沈问澜二话不说,一掌按住他脸推到墙上。虽然内力没了,但力气还在,他面无表情的按着他的脸暗暗使劲,简直想把他头骨都整个捏碎,幽幽道:“你是逗比吗。”

 

“……我……”

 

“现在怎么办,你告诉我怎么办。”沈问澜面如死灰,道,“他肯定要揍我了,怎么办,你替我挨揍吗!?”

 

“……会死的吧。”

 

“对。”沈问澜绝望道,“死的可惨了。”

 

他话音刚落,庄为辽突然从走廊上冲了过去。连滚带爬相当狼狈的跑着,遥遥的,林问沥喊道。

 

“你快点!!他们要死在那儿了!!”

 

沈问澜闻言,联想到江湖上想让自己偿命的说法,便大概知道发生了什么。心生一计,松开了苏槐,朝门外大喊一声:“站住!!”

 

……

 

泓教教主跑到已经沦为战场的地方时,场面混乱极了。

 

各方势力集火决门,只有寥寥两家护着脸色相当不好看的季为客。然而如此还不算,众人怒火中烧,将不在场的沈问澜骂了个狗血淋头。

 

“沈问澜不敢正面和我们打,就搞这种小把戏吗!?”

 

“忘盟主死的不明不白,你们还有脸替他出现在这!?”

 

“他就该偿命!你们也都该死!!”

 

“一堆好赖不知的疯狗,死到临头还咬人!!”

 

什么难听的话都在此起彼伏,众人叽叽喳喳,一腔怒火朝着称得上单枪匹马的几人。根本不惧他季为客,见了元倾出来,还有甚者高声喊道:“现在元教主也来了!今日定要你人头落地,给这闹剧画上个句号!”

 

“就是!”

 

陈孤月真是越来越听不下去,刚要说些什么,身后突然爆出厉风来。

 

山中萧瑟寒风忽然不再胡乱呼啸,竟以某处为中心,旋着呼啸而去。寒风凛冽刮骨,裹着风雪灌进狺狺狂吠的人嘴中。

 

这中心正是季为客。破晓未出,也未动一兵一卒,便直接让在场不计其数的人闭上了嘴。

 

元教主还站在高处,这一刮他差点没从上面掉下来。连忙稳住身形,寒风中连眼都睁不开,眯着眼一看季为客,腰间破晓剑身冒着在风雪中闪着寒色的光,不再像上次忌界楼一见那样闪烁,此次绕着剑身的清风包裹寒光,银中带血,经久不息。

 

元教主心中咯噔一下。

 

完了,五年前那个怪物又回来了。

 

“我心情不太好,所以请诸位吹吹凉风冷静一下,最好把脑子里那点浆糊都给老子吹走最好。”季为客收回内力,脸色并不友善。一字一句咬牙切齿道,“要是我再听见一声谁骂掌门,马上送他去见忘无归,好生替我们问问到底是怎么回事。”

 

刚刚那寒风刮得所有人都差点跌下山去,这前提居然还是他连剑都没拔。本是带着侥幸心理欺负他人少,再一想上次他只知道盲目进攻,最后狼狈不堪,全当他已经是个莽撞的废人了。刚刚见他一言不发,更当他没了沈问澜已经什么都不会了,更加变本加厉。

 

谁知不鸣则已一鸣惊人,不过过了几天而已,再见面五年前力战江湖的怪物又回来了。顿时没一人敢出声,见没人说话,他便又冷笑道,“既然诸位如此配合,以免进屋吹了火又脑袋发热说些不该说的,我们就吹着风说话好了。”

 

“……”

 

“毕竟你们说不该说的,我也会做不该做的。”他悠悠道,“吹凉风嘛,江湖险恶,多吹吹总没坏处。

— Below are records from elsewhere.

-- ==== Sys2Proof/Laws/Aperture.lean ====
section
/-! SUPPORT. What the configuration writes and the aperture updates do to the state. -/

namespace Sys2Proof.Machine

/-! ## Mappings -/

/-- Unmapping touches one aperture's enable bit and the events alone, and says so to the collaborator only if it was enabled. -/
theorem unmapAp_spec (ap : Aperture) (s : State) :
    unmapAp ap s = { s with ap := (unmapAp ap s).ap, events := s.events ++ if (s.ap.get ap).en = true then [.unmap ap] else [] }
      ∧ (unmapAp ap s).ap = s.ap.set ap ⟨false, (s.ap.get ap).base⟩ := by
  unfold unmapAp
  by_cases h : (s.ap.get ap).en = true
  · simp only [h, if_true]
    exact ⟨rfl, rfl⟩
  · rw [if_neg h, if_neg h, List.append_nil]
    refine ⟨rfl, ?_⟩
    apply PerAp.ext_get
    intro q
    rw [PerAp.get_set]
    split
    · rename_i e
      subst e
      simp only [Bool.not_eq_true] at h
      rw [← h]
    · rfl

theorem unmapAp_get (ap q : Aperture) (s : State) :
    (unmapAp ap s).ap.get q = if q = ap then ⟨false, (s.ap.get ap).base⟩ else s.ap.get q := by
  rw [(unmapAp_spec ap s).2, PerAp.get_set]

/-- Unmapping all apertures disables each, keeps the bases and reports the enabled ones in order (R153, R311). -/
theorem unmapAll_spec (s : State) :
    unmapAll s = { s with
      ap := (unmapAll s).ap
      events := s.events ++ (Aperture.all.filter (fun ap => (s.ap.get ap).en)).map (fun ap => .unmap ap) }
      ∧ ∀ q, (unmapAll s).ap.get q = ⟨false, (s.ap.get q).base⟩ := by
  constructor
  · unfold unmapAll
    rw [(unmapAp_spec .rom _).1, (unmapAp_spec .companion _).1, (unmapAp_spec .mmio _).1, (unmapAp_spec .linear _).1]
    simp only [unmapAp_get, reduceCtorEq, if_false, Aperture.all, List.filter_cons, List.filter_nil]
    cases (s.ap.get .linear).en <;> cases (s.ap.get .mmio).en <;> cases (s.ap.get .companion).en <;> cases (s.ap.get .rom).en <;>
      simp
  · intro q
    cases q <;> simp [unmapAll, unmapAp_get]

/-- A commit touches the aperture's mapping and the events alone. -/
theorem commit_frame (ap : Aperture) (base : Word) (s : State) :
    commit ap base s = { s with ap := (commit ap base s).ap, events := (commit ap base s).events }
      ∧ ∀ q, q ≠ ap → (commit ap base s).ap.get q = s.ap.get q := by
  unfold commit moveEvent
  split
  · split
    · exact ⟨rfl, fun q hq => by simp [PerAp.get_set, hq]⟩
    · exact ⟨rfl, fun q hq => by simp [PerAp.get_set, hq]⟩
  · refine ⟨?_, fun q hq => by rw [unmapAp_get, if_neg hq]⟩
    conv_lhs => rw [(unmapAp_spec ap s).1]
    rw [(unmapAp_spec ap s).1]

/-! ## Byte writes -/

/-- A BAR byte write stores its byte and touches that aperture's mapping and the events alone. -/
theorem barWriteByte_frame (ap : Aperture) (i : Nat) (v : Byte) (s : State) :
    barWriteByte ap i v s = { s with
      conf := s.conf.write (s.cfg.cfgBar.get ap + i) v
      ap := (barWriteByte ap i v s).ap
      events := (barWriteByte ap i v s).events }
      ∧ ∀ q, q ≠ ap → (barWriteByte ap i v s).ap.get q = s.ap.get q := by
  unfold barWriteByte
  dsimp only
  split
  · have h := unmapAp_spec ap (s.setConf (s.cfg.cfgBar.get ap + i) v)
    refine ⟨?_, fun q hq => by rw [unmapAp_get, if_neg hq]; rfl⟩
    rw [h.1]
    rfl
  · split
    · have h := commit_frame ap (barBase (s.setConf (s.cfg.cfgBar.get ap + i) v) ap) (s.setConf (s.cfg.cfgBar.get ap + i) v)
      refine ⟨?_, fun q hq => by rw [h.2 q hq]; rfl⟩
      rw [h.1]
      rfl
    · exact ⟨rfl, fun _ _ => rfl⟩

/-- A command write stores the masked low byte and touches the mappings and the events alone. -/
theorem commandWriteLow_frame (v : Byte) (s : State) :
    commandWriteLow v s = { s with
      conf := s.conf.write s.cfg.cfgCmd (v &&& lane s.cfg.cmdWmask 0)
      ap := (commandWriteLow v s).ap
      events := (commandWriteLow v s).events } := by
  unfold commandWriteLow
  dsimp only
  split
  · rfl
  · rw [(unmapAll_spec _).1]
    rfl

/-- A configuration byte write touches the byte it names, the mappings and the events alone. -/
theorem confWriteByte_frame (reg : Nat) (v : Byte) (s : State) :
    confWriteByte reg v s = { s with
      conf := (confWriteByte reg v s).conf
      ap := (confWriteByte reg v s).ap
      events := (confWriteByte reg v s).events }
      ∧ ∀ a, a ≠ reg → (confWriteByte reg v s).conf.read a = s.conf.read a := by
  unfold confWriteByte
  split
  · rename_i h
    refine ⟨?_, fun a ha => ?_⟩
    · rw [commandWriteLow_frame]
    · rw [commandWriteLow_frame, ← h]
      exact Mem.read_write_ne _ _ ha
  · split
    · exact ⟨rfl, fun a ha => Mem.read_write_ne _ _ ha⟩
    · split
      · rename_i ap i hb
        obtain ⟨h1, -, h3⟩ := barAt_some hb
        have h := (barWriteByte_frame ap i v s).1
        refine ⟨?_, fun a ha => ?_⟩
        · rw [h]
        · rw [h]
          have : s.cfg.cfgBar.get ap + i = reg := by omega
          rw [this]
          exact Mem.read_write_ne _ _ ha
      · split
        · exact ⟨rfl, fun a ha => Mem.read_write_ne _ _ ha⟩
        · exact ⟨rfl, fun _ _ => rfl⟩

/-- The command register's low byte and a byte of a BAR group, told apart. -/
theorem confWriteByte_bar {s : State} (h : s.cfg.wf = true) (ap : Aperture) {i : Nat} (hi : i < 4) (v : Byte) :
    confWriteByte (s.cfg.cfgBar.get ap + i) v s = barWriteByte ap i v s := by
  have hb := wf_bar h ap
  unfold confWriteByte
  rw [if_neg (by omega), if_neg (by omega), barAt_of_mem h ap (by omega) (by omega), Nat.add_sub_cancel_left]

/-- What a configuration write of some bytes touches. -/
theorem confWrite_frame {reg : Nat} {bs : List Byte} {s t : State} (h : confWrite reg bs s = .ok t) :
    t = { s with conf := t.conf, ap := t.ap, events := t.events }
      ∧ ∀ a, ¬ (reg ≤ a ∧ a < reg + bs.length) → t.conf.read a = s.conf.read a := by
  unfold confWrite at h
  split at h
  · cases h
  · refine writeBytes_rel (R := fun s t =>
      t = { s with conf := t.conf, ap := t.ap, events := t.events }
        ∧ ∀ a, ¬ (reg ≤ a ∧ a < reg + bs.length) → t.conf.read a = s.conf.read a)
      (fun s => ⟨rfl, fun _ _ => rfl⟩) ?_ bs reg s t ?_ h
    · rintro s t u ⟨h1, h2⟩ ⟨h3, h4⟩
      refine ⟨?_, fun a ha => (h4 a ha).trans (h2 a ha)⟩
      rw [h3, h1]
    · intro b v s t hb1 hb2 e
      cases e
      refine ⟨(confWriteByte_frame b v s).1, fun a ha => (confWriteByte_frame b v s).2 a (by omega)⟩

/-- A configuration write inside the 256 bytes completes. -/
theorem confWrite_ok {reg : Nat} {bs : List Byte} (s : State) (h : reg + bs.length ≤ 256) : ∃ t, confWrite reg bs s = .ok t := by
  unfold confWrite
  rw [if_neg (by omega)]
  exact writeBytes_ok (fun _ _ _ => rfl) bs reg s

end Sys2Proof.Machine
end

”

 

还是有人胆子大,不惧他这些,高声道:“你莫说笑!你一介代掌门,还有权让我等在外面挨冻讲话?其次忘盟主死了,定是被沈问澜杀了!杀人偿命……”

 

季为客越听脸上越不好看,白问花生怕他气上头把全场都给一剑劈了,还未开口让他冷静一下,突然从身后传来道声音。

 

“我凭什么偿命。”

 

此人说罢,伸手圈住面若冰霜的季为客,整个人挂到他身上,悠悠道,“江湖之事打打杀杀,还从未听过要人杀人偿命,你又姓甚名谁?”

 

这声音季为客最耳熟不过,然而竟一时反应不过来是谁。

 

他低头,圈住他的手满是绷带,衣袖红如残血。

 

沈问澜。

 

“诸位欺负我的季为客,还不准发脾气,不太好吧。”

 

季为客满腔的咬牙切齿与有口难言,突然就在这声音里全化成了软绵绵的委屈,恨不能当场扑他怀里哭一会儿。

 

他没死。

 

季为客心想,他回来了。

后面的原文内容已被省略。